Task directions -> In the records below, find the line with "(b.active, false, d.endLine" and the line with "Core.atEntry (f 24)"; return exactly those lines and every line between them.

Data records
****************

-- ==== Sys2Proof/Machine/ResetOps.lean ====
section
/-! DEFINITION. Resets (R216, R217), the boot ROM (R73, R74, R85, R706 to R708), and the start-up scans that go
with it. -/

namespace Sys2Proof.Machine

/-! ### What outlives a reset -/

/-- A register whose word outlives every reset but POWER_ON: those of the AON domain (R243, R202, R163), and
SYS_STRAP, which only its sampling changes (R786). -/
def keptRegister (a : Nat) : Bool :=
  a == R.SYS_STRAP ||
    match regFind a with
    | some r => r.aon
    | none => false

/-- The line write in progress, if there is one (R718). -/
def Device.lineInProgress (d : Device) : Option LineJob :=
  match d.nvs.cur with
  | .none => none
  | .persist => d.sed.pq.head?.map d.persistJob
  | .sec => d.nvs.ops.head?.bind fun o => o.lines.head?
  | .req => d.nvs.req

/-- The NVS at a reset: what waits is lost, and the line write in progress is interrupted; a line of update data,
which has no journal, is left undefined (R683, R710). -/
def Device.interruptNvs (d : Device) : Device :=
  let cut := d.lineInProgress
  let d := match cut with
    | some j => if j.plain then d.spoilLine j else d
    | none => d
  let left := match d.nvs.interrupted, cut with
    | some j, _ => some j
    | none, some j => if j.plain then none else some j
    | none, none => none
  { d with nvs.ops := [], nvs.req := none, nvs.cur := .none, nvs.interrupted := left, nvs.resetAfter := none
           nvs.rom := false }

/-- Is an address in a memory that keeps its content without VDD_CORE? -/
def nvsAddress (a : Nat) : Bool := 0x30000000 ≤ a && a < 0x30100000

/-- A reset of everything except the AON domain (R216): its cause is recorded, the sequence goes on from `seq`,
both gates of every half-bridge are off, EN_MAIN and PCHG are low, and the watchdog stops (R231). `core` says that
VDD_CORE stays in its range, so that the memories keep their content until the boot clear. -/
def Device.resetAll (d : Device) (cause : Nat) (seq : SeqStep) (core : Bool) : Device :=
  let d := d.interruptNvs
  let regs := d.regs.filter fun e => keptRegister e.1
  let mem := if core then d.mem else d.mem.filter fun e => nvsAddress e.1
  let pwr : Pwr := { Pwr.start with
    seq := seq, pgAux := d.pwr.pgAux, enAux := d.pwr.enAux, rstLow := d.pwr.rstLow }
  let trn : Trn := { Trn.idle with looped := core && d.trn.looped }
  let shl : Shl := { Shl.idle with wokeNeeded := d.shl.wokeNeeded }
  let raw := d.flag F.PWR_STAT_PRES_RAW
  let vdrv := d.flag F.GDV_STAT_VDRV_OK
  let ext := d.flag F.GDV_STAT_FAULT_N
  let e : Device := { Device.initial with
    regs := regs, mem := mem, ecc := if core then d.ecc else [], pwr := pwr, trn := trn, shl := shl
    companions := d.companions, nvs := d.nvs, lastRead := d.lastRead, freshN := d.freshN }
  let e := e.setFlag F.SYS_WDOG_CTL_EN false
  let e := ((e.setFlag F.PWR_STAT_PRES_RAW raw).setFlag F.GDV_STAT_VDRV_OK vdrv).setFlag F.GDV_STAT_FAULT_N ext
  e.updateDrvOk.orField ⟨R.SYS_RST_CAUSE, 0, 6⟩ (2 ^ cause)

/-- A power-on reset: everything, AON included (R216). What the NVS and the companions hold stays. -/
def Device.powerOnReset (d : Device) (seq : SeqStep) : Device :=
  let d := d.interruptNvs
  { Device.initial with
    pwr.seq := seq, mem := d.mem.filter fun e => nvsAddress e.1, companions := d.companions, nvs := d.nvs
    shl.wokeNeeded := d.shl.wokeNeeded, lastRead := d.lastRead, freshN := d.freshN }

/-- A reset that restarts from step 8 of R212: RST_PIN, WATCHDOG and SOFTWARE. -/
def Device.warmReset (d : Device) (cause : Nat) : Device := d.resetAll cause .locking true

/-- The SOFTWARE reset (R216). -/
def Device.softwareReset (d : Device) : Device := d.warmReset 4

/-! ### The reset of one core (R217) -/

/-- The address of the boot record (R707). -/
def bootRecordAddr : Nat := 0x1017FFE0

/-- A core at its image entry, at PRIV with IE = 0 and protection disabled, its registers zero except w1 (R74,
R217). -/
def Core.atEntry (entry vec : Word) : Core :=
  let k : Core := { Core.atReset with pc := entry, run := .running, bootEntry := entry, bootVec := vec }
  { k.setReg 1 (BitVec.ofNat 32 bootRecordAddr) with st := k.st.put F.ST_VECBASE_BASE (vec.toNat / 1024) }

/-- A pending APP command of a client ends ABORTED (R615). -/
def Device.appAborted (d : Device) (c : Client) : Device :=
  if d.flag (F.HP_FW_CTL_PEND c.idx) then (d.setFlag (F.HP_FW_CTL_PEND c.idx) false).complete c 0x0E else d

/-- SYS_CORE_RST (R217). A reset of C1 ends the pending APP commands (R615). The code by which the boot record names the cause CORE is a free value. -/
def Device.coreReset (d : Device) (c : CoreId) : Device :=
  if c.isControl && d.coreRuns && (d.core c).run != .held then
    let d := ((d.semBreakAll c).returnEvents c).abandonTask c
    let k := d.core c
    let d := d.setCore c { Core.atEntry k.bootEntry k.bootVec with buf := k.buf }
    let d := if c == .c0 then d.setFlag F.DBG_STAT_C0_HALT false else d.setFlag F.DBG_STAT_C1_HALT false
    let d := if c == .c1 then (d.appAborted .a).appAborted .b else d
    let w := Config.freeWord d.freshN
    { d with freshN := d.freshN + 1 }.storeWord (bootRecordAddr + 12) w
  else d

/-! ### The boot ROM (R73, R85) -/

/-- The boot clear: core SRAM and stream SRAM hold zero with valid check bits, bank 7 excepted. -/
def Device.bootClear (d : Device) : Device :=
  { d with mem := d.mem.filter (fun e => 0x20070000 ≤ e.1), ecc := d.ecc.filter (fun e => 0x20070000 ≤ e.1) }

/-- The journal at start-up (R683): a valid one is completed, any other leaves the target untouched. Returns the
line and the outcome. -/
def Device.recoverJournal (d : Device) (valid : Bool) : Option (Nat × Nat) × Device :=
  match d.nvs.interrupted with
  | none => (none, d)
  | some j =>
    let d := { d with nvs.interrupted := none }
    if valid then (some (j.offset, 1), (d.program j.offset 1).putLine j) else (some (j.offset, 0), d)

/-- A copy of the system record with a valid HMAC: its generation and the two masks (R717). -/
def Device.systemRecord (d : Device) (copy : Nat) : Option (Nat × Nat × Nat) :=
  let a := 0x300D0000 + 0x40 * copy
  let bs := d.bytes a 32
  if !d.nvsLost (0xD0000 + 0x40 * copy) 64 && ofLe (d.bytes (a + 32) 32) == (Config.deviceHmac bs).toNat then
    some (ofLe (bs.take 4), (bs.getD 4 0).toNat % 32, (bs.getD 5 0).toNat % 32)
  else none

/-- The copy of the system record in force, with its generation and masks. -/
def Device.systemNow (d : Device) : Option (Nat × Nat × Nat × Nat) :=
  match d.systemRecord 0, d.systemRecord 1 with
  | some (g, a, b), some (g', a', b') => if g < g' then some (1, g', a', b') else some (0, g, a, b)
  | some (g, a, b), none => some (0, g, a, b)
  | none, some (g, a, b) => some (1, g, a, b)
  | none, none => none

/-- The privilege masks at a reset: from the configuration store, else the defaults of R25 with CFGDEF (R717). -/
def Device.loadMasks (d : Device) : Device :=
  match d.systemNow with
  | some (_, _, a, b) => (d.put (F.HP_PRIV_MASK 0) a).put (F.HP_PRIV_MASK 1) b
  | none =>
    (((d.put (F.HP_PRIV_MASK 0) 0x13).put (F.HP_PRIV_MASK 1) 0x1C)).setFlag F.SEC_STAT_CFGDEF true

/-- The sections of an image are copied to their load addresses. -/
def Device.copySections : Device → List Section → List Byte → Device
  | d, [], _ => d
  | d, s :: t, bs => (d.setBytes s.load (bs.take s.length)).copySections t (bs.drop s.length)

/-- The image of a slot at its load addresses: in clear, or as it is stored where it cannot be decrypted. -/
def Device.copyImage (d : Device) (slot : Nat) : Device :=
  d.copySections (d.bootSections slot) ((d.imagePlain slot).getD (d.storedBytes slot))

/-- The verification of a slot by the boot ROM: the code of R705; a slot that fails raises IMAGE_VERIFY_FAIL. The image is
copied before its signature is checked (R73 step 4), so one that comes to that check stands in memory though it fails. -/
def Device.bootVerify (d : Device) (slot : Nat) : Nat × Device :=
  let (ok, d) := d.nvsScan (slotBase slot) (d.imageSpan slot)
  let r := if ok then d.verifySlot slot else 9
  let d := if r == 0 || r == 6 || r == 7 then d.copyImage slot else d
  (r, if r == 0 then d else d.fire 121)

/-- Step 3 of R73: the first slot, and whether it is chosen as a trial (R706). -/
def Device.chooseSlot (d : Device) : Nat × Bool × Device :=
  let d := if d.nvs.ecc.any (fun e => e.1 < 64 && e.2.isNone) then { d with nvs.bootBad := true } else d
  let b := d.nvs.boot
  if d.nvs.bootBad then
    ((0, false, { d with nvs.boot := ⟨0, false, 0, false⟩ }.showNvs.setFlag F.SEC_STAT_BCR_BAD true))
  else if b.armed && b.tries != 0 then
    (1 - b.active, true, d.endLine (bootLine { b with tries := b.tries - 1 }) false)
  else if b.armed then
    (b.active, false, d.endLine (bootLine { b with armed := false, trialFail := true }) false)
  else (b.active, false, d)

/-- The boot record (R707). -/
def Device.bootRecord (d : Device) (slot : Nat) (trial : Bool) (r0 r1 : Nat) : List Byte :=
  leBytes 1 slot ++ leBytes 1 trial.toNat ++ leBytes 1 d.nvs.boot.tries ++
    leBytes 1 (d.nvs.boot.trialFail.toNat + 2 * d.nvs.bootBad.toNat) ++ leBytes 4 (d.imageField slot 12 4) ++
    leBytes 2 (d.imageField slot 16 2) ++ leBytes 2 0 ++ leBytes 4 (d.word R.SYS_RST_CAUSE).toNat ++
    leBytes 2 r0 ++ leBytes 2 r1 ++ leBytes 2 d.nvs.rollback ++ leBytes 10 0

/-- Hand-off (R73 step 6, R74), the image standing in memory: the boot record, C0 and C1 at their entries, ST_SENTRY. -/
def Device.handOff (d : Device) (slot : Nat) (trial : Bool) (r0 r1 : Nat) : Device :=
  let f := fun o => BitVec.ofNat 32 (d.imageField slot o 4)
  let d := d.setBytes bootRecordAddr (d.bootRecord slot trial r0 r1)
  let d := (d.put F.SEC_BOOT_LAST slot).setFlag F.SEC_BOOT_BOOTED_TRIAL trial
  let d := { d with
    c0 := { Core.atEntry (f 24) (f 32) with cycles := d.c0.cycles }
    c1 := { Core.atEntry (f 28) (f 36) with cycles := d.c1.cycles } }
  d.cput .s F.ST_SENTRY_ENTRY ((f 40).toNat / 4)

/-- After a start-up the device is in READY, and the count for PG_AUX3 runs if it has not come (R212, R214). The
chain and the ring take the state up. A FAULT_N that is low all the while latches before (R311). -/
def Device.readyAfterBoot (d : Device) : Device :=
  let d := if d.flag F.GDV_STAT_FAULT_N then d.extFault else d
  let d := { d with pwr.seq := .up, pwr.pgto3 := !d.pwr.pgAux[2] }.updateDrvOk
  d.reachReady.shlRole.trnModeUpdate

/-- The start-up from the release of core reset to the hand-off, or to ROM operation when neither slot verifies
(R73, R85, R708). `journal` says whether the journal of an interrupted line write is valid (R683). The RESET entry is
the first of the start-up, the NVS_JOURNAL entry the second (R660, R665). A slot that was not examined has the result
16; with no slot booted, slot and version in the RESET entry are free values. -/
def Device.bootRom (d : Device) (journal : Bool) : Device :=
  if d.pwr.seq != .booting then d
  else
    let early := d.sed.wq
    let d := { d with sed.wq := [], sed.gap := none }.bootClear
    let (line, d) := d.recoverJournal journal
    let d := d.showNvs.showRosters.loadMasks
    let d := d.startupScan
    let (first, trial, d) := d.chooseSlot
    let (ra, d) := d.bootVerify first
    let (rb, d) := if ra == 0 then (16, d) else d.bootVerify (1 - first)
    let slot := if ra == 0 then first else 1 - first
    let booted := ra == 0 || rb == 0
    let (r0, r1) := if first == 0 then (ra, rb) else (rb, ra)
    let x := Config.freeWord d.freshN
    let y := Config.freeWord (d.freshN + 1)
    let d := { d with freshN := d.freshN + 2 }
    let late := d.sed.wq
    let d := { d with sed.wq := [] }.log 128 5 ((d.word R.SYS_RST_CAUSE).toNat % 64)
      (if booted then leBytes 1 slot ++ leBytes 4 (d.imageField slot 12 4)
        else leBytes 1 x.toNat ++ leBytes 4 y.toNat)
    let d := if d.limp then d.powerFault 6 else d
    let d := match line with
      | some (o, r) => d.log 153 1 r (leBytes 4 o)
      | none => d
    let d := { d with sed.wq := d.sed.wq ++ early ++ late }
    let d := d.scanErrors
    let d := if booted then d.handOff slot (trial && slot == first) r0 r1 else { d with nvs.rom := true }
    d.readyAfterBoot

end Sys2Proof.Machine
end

****************

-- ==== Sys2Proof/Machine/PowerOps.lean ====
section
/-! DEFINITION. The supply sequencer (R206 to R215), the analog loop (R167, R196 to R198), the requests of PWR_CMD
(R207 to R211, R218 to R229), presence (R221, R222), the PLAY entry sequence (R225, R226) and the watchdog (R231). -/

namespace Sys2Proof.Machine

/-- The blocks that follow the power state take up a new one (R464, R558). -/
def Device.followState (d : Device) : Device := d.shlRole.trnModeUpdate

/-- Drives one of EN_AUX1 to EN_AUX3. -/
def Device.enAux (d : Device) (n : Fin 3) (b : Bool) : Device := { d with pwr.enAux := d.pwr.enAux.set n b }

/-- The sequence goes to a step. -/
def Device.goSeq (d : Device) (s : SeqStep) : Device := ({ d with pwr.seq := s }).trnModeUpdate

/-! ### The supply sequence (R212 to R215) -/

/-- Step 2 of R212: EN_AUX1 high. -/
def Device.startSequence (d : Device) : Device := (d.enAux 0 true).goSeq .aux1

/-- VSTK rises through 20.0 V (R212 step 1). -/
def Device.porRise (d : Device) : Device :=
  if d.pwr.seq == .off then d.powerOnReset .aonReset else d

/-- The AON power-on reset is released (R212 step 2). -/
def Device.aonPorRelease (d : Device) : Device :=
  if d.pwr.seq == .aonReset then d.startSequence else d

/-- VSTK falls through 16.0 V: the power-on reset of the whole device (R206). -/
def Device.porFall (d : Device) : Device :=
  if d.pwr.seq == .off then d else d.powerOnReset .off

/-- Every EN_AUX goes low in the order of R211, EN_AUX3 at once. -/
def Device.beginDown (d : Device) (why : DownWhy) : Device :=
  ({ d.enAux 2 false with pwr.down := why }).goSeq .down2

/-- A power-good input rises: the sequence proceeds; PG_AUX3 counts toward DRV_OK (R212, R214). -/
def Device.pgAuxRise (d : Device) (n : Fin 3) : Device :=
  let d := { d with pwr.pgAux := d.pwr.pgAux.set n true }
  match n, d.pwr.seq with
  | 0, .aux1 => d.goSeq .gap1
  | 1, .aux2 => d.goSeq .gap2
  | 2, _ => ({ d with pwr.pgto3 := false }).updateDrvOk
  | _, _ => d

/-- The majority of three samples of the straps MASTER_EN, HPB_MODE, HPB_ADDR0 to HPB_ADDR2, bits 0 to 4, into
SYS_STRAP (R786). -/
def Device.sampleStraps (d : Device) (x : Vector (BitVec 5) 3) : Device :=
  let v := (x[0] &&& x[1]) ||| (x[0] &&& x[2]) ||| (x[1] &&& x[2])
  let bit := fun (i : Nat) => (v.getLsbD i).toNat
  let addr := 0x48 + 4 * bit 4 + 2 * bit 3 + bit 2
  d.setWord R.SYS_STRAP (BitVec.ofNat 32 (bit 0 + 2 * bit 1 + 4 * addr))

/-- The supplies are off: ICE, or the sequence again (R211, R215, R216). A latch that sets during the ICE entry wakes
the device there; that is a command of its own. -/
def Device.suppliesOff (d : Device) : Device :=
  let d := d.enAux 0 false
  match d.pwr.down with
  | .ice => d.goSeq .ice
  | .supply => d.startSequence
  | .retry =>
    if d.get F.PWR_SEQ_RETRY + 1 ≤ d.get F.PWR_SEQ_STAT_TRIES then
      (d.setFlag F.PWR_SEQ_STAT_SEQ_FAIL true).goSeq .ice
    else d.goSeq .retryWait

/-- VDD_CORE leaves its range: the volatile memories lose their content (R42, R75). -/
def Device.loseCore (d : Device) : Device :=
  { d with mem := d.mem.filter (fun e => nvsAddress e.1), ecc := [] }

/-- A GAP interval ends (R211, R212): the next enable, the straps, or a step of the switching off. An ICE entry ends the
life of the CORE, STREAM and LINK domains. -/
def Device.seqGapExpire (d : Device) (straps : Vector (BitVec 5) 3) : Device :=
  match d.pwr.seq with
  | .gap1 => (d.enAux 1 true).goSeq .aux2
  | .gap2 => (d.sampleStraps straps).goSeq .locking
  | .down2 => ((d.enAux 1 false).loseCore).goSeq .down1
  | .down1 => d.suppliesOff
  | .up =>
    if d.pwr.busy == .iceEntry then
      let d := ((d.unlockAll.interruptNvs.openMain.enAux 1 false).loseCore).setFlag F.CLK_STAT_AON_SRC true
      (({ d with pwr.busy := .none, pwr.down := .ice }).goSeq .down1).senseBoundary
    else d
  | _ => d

****************

Solution to this exercise ->
    (b.active, false, d.endLine (bootLine { b with armed := false, trialFail := true }) false)
  else (b.active, false, d)

/-- The boot record (R707). -/
def Device.bootRecord (d : Device) (slot : Nat) (trial : Bool) (r0 r1 : Nat) : List Byte :=
  leBytes 1 slot ++ leBytes 1 trial.toNat ++ leBytes 1 d.nvs.boot.tries ++
    leBytes 1 (d.nvs.boot.trialFail.toNat + 2 * d.nvs.bootBad.toNat) ++ leBytes 4 (d.imageField slot 12 4) ++
    leBytes 2 (d.imageField slot 16 2) ++ leBytes 2 0 ++ leBytes 4 (d.word R.SYS_RST_CAUSE).toNat ++
    leBytes 2 r0 ++ leBytes 2 r1 ++ leBytes 2 d.nvs.rollback ++ leBytes 10 0

/-- Hand-off (R73 step 6, R74), the image standing in memory: the boot record, C0 and C1 at their entries, ST_SENTRY. -/
def Device.handOff (d : Device) (slot : Nat) (trial : Bool) (r0 r1 : Nat) : Device :=
  let f := fun o => BitVec.ofNat 32 (d.imageField slot o 4)
  let d := d.setBytes bootRecordAddr (d.bootRecord slot trial r0 r1)
  let d := (d.put F.SEC_BOOT_LAST slot).setFlag F.SEC_BOOT_BOOTED_TRIAL trial
  let d := { d with
    c0 := { Core.atEntry (f 24) (f 32) with cycles := d.c0.cycles }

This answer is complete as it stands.